ANAアメックス系のカードは2026年9月2日からカードデザインやサービス内容が大きくリニューアルされます。
ゴールドカードでは、年会費の値上げとANA SKY コイン獲得プログラムの終了は負担増につながりますが、新しい利用ボーナスマイルや空港ラウンジ、ダイニング特典が追加されます。
まずは、変更前と変更後を一覧で比較してみます。
ANAアメックスゴールドの2026年9月のリニューアル内容一覧
主なリニューアル内容をまとめると以下の通りです。
| 項目 | 変更前 | 変更後 | 評価 |
|---|---|---|---|
| 基本カード年会費 | 34,100円 | 42,900円 | 改悪 |
| 家族カード年会費 | 17,050円 | 21,450円 | 改悪 |
| 年間利用特典 | 300万円利用で10,000 SKY コイン | 400万円利用で15,000マイル | 利用額によるが実質改悪に見える |
| POWER LOUNGE PREMIUM | カード特典としての無料利用なし | 回数制限なく無料 | 改善 |
| POWER LOUNGE PREMIUM同伴者 | カード特典としての無料利用なし | 1名無料 | 改善 |
| ダイニングキャッシュバック | なし | 20%・年間最大2万円 | 改善 |
| カードデザイン | 従来デザイン | 新デザイン | 変更 |
| プライオリティ・パス | 年間2回無料 | 年間2回無料 | 変更なし |
| ANA航空券購入 | 100円=合計3マイル相当 | 100円=合計3マイル相当 | 変更なし |
| 継続ボーナス | 2,000マイル | 2,000マイル | 変更なし |
| 搭乗ボーナス | 25% | 25% | 変更なし |
| ポイント有効期限 | 無期限 | 無期限 | 変更なし |
特に大きいのは、年会費が42,900円になることと、年間利用特典の基準が300万円から400万円へ上がることです。

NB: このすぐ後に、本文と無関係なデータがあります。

-- ==== Sys2Proof/Laws/Handler.lean ====
section
/-! SUPPORT. What the handler does with a frame it can take (R166): the frame leaves the buffer, and the
common checks come before the command's own rule. -/

namespace Sys2Proof.Machine

/-- A step whose frame is the oldest of the buffer takes it and executes it. -/
theorem handle_of_awaits {s : State} {kind : Byte} {payload : List Byte} {rest : List Frame}
    (a : Awaits s kind payload rest) {mine : Frame → Bool} (h : mine ⟨kind, payload⟩ = true)
    (execute : Frame → State → State) :
    s.live (handle mine execute) = execute ⟨kind, payload⟩ (s.taken rest) := by
  rw [State.live_of_released a.released]
  simp only [handle, a.buffer, a.slot, a.restart, h, State.taken]
  rfl

/-- A step whose command is not the oldest frame's leaves the part as it is. -/
theorem handle_of_other {s : State} {f : Frame} {rest : List Frame}
    (b : s.link.buffer = f :: rest) {mine : Frame → Bool} (h : mine f = false)
    (execute : Frame → State → State) : s.live (handle mine execute) = s := by
  unfold State.live
  split
  · rfl
  · simp [handle, b, h]

/-- With no frame in the buffer nothing is taken. -/
theorem handle_of_empty {s : State} (b : s.link.buffer = []) (mine : Frame → Bool)
    (execute : Frame → State → State) : s.live (handle mine execute) = s := by
  unfold State.live
  split
  · rfl
  · simp [handle, b]

/-- While a reply waits in the slot or a restart is due, nothing is taken (R166, R175). -/
theorem handle_of_busy {s : State} (b : s.link.slot ≠ none ∨ s.modes.restart ≠ .none)
    (mine : Frame → Bool) (execute : Frame → State → State) : s.live (handle mine execute) = s := by
  have h : (s.link.slot.isNone && s.modes.restart == .none) = false := by
    rcases b with b | b
    · cases k : s.link.slot with
      | none => exact absurd k b
      | some => rfl
    · simp [b]
  unfold State.live handle
  split
  · rfl
  · split
    · rfl
    · simp [h]

theorem command_badLength {lengths : List Nat} {f : Frame} (h : f.payload.length + 1 ∉ lengths)
    (inStart : Bool) (rule : Byte → List Byte → State → State) (s : State) :
    command lengths inStart rule f s = reply f.kind .badLength [] s := by
  simp [command, h]

theorem command_wrongMode {lengths : List Nat} {f : Frame} (h : f.payload.length + 1 ∈ lengths)
    {s : State} (m : s.modes.mode = .start) (rule : Byte → List Byte → State → State) :
    command lengths false rule f s = reply f.kind .wrongMode [] s := by
  simp [command, h, m]

theorem command_rule {lengths : List Nat} {f : Frame} (h : f.payload.length + 1 ∈ lengths)
    {inStart : Bool} {s : State} (m : s.modes.mode = .start → inStart = true)
    (rule : Byte → List Byte → State → State) :
    command lengths inStart rule f s = rule f.kind f.payload s := by
  by_cases q : s.modes.mode = .start
  · simp [command, h, m q]
  · simp [command, h, q]

/-- A reply changes the slot alone. -/
theorem reply_fields (kind : Byte) (outcome : ReplyOutcome) (data : List Byte) (s : State) :
    (reply kind outcome data s).channels = s.channels
      ∧ (reply kind outcome data s).globals = s.globals
      ∧ (reply kind outcome data s).lock = s.lock
      ∧ (reply kind outcome data s).queue = s.queue
      ∧ (reply kind outcome data s).backlog = s.backlog
      ∧ (reply kind outcome data s).mute = s.mute
      ∧ (reply kind outcome data s).modes = s.modes
      ∧ (reply kind outcome data s).pending = s.pending := ⟨rfl, rfl, rfl, rfl, rfl, rfl, rfl, rfl⟩

@[simp] theorem reply_channel (kind : Byte) (outcome : ReplyOutcome) (data : List Byte) (s : State)
    (n : Str) : (reply kind outcome data s).channel n = s.channel n := rfl

end Sys2Proof.Machine
end

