-- ==== Sys2Proof/Tests/Slice0.lean ====
section
/-! SUPPORT. Tests: what WellFormed refuses, the spec's worked examples, and, for each statement with
hypotheses, states and operands that meet them. -/

namespace Sys2Proof.Machine.Tests

-- One theorem after another: elaborated together, they ask for more threads than memory allows.
set_option Elab.async false

/-! ## Well-formedness and decoding -/

theorem test_sample_order_twice_refused :
    (Instr.sample ⟨0, 0, 0, 0, 0, 0, 0, 0⟩ [.s2, .s2]).wellFormed = false := by decide

theorem test_wake_order_twice_refused :
    (Instr.wakeByString [.s1, .s8, .s1]).wellFormed = false := by decide

theorem test_order_accepted : (Instr.wakeByString [.s8, .s1]).wellFormed = true := by decide

theorem test_no_word_is_a_step : decodeTableWord 8 0x7e = none := by decide

theorem test_fetch_word_leaves_state :
    State.reset.withFetchWord 8 0x7e = State.reset := by decide +kernel

/-! ## The spec's numbers -/

/-- The table of R20. -/
theorem test_period_limits :
    (Str.all.map fun n => ((defaultProfile n).pmin, (defaultProfile n).pmax))
      = [(2395, 14357), (3197, 19164), (4028, 24145), (5377, 32230), (7178, 43022),
         (9581, 57427), (12790, 76655), (17072, 102323)] := by decide +kernel

/-- The table of R82. -/
theorem test_stall_times :
    (Str.all.map fun n => stallTime (defaultProfile n).pmax)
      = [57, 75, 95, 126, 169, 225, 300, 400] := by decide +kernel

/-- The outermost limits (R20). -/
theorem test_outermost_periods : periodDown 225 = 754 ∧ periodUp 23 = 257836 := by decide +kernel

/-- The table of R32. -/
theorem test_pitch_of_440 : pitchOf 9309 1 = 4416 := by decide +kernel
theorem test_pitch_of_note_50 : pitchOf 27895 1 = 3200 := by decide +kernel
theorem test_pitch_of_note_45 : pitchOf 37236 1 = 2880 := by decide +kernel
theorem test_pitch_of_36000 : pitchOf 36000 1 = 2917 := by decide +kernel
theorem test_pitch_of_note_30 : pitchOf 88563 1 = 1920 := by decide +kernel

/-- Section 1.3's worked example: the transit (−2, +9) at 512 and the wrapped interval. -/
theorem test_interpolated_crossing :
    (Transit.stampOf ⟨-2 * 4096, 9 * 4096, 512⟩).toNat = 535
      ∧ (Transit.stampOf ⟨-5 * 4096, 18 * 4096 - 5 * 4096, 256⟩).toNat = 292
      ∧ interval 16768000 535 = 9751 := by decide +kernel

/-- The velocities of sections 3.9 and 3.10. -/
theorem test_velocities :
    velocityOf 1536 1240 = 103 ∧ velocityOf 1536 1380 = 114 ∧ velocityOf 1536 800 = 66
      ∧ velocityOf 1536 1700 = 127 := by decide

/-- Section 10.1: a STATUS command is sent as 7Eh 01h 02h 1Bh. -/
theorem test_status_frame : frameBytes 0x02 [] = [0x7e, 0x01, 0x02, 0x1b] := by decide +kernel

/-- CHECK of the characters 1 to 9, the model's and R162's written out. -/
theorem test_check_value :
    crc8 [0x31, 0x32, 0x33, 0x34, 0x35, 0x36, 0x37, 0x38, 0x39] = 0xf4
      ∧ checkByte [0x31, 0x32, 0x33, 0x34, 0x35, 0x36, 0x37, 0x38, 0x39] = 0xf4 := by decide +kernel

/-- Section 8.2's worked example: index 5, and index 15 with the bend range lowered. -/
theorem test_first_failing_field :
    let p := { defaultProfile .s2 with openNote := 64, span := 36, bendRange := 24,
                                       onThreshold := 160, offThreshold := 200 }
    firstFailing (profileChecks .s2 p.bytes) = some 5
      ∧ firstFailing (profileChecks .s2 { p with bendRange := 12 }.bytes) = some 15 := by
  decide +kernel

/-- The default profiles and settings are valid and read back. -/
theorem test_defaults_valid :
    (Str.all.all fun n => firstFailing (profileChecks n (defaultProfile n).bytes) == none
        && profileOf (defaultProfile n).bytes == defaultProfile n) = true
      ∧ firstFailing (globalChecks defaultGlobals.bytes) = none
      ∧ globalsOf defaultGlobals.bytes = defaultGlobals := by decide +kernel

/-- Section 7.9's worked example: the commitment 24 with BACKLOG at 28, through its first four steps. -/
def strummed : State :=
  { State.reset with
    queue := { Queue.reset with
      records := .glide .s3 1 4 :: List.replicate 19 (.notice .dozing), reserved := 4 } }

theorem test_strummed_burst :
    let a := offerNoteOn .s5 45 80 0 .provisional strummed
    let b := offerGlide .s3 9 a
    let c := offerNoteOn .s6 40 80 0 .none b
    (a.queue.records.length, a.queue.reserved) = (21, 6)
      ∧ (b.queue.records.length, b.queue.records.head?) = (21, some (.glide .s3 1 9))
      ∧ (c.queue.records.length, c.queue.reserved, c.backlog.active) = (23, 7, true)
      ∧ c.queue.records.getLast? = some (.condition .backlog true) := by decide +kernel

/-! ## States for the witnesses -/

/-- The part in RUN, right after START, with nothing queued. -/
def running : State :=
  { State.reset with modes := { State.reset.modes with mode := .run } }

/-- The part in DOZE. -/
def dozing : State :=
  { State.reset with modes := { State.reset.modes with mode := .doze } }

/-- The part in RUN with string 1 as it is given. -/
def with1 (f : Channel → Channel) : State := running.mod .s1 f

その一方で、旅行とダイニングに関する新しいサービスが追加されています。
改悪された特典と改善された特典を比較
今回のリニューアルでは、年間利用額によって評価が大きく分かれます。
| 分類 | 内容 | 影響 |
|---|---|---|
| 改悪 | 基本カード年会費8,800円値上げ | すべての本会員に影響 |
| 改悪 | 家族カード年会費4,400円値上げ | 家族カード保有者に影響 |
| 改悪になりやすい | 年間利用条件300万円から400万円へ変更 | 年間300万円前後の利用者に影響大 |
| 改善になりやすい | 10,000 SKY コインから15,000マイルへ変更 | 400万円以上利用する人にメリット |
| 改善 | POWER LOUNGE PREMIUM追加 | 羽田第2ターミナル国際線利用者にメリット |
| 改善 | 20%ダイニングキャッシュバック | 対象レストラン利用者にメリット |
年間300万円程度でカード利用を止めていた人にとっては、今回の変更によるマイナスが比較的大きくなります。
反対に、年間400万円以上を利用し、新しい空港ラウンジやダイニング特典も使える人であれば、値上げ分を補いやすくなります。
結論:年会費は改悪だが特典は改善傾向にある
年会費だけを見ると、34,100円から42,900円への値上げなので負担増です。
年間利用特典の条件も300万円から400万円へ上がるため、すべての利用者にとって改善されたとは言えません。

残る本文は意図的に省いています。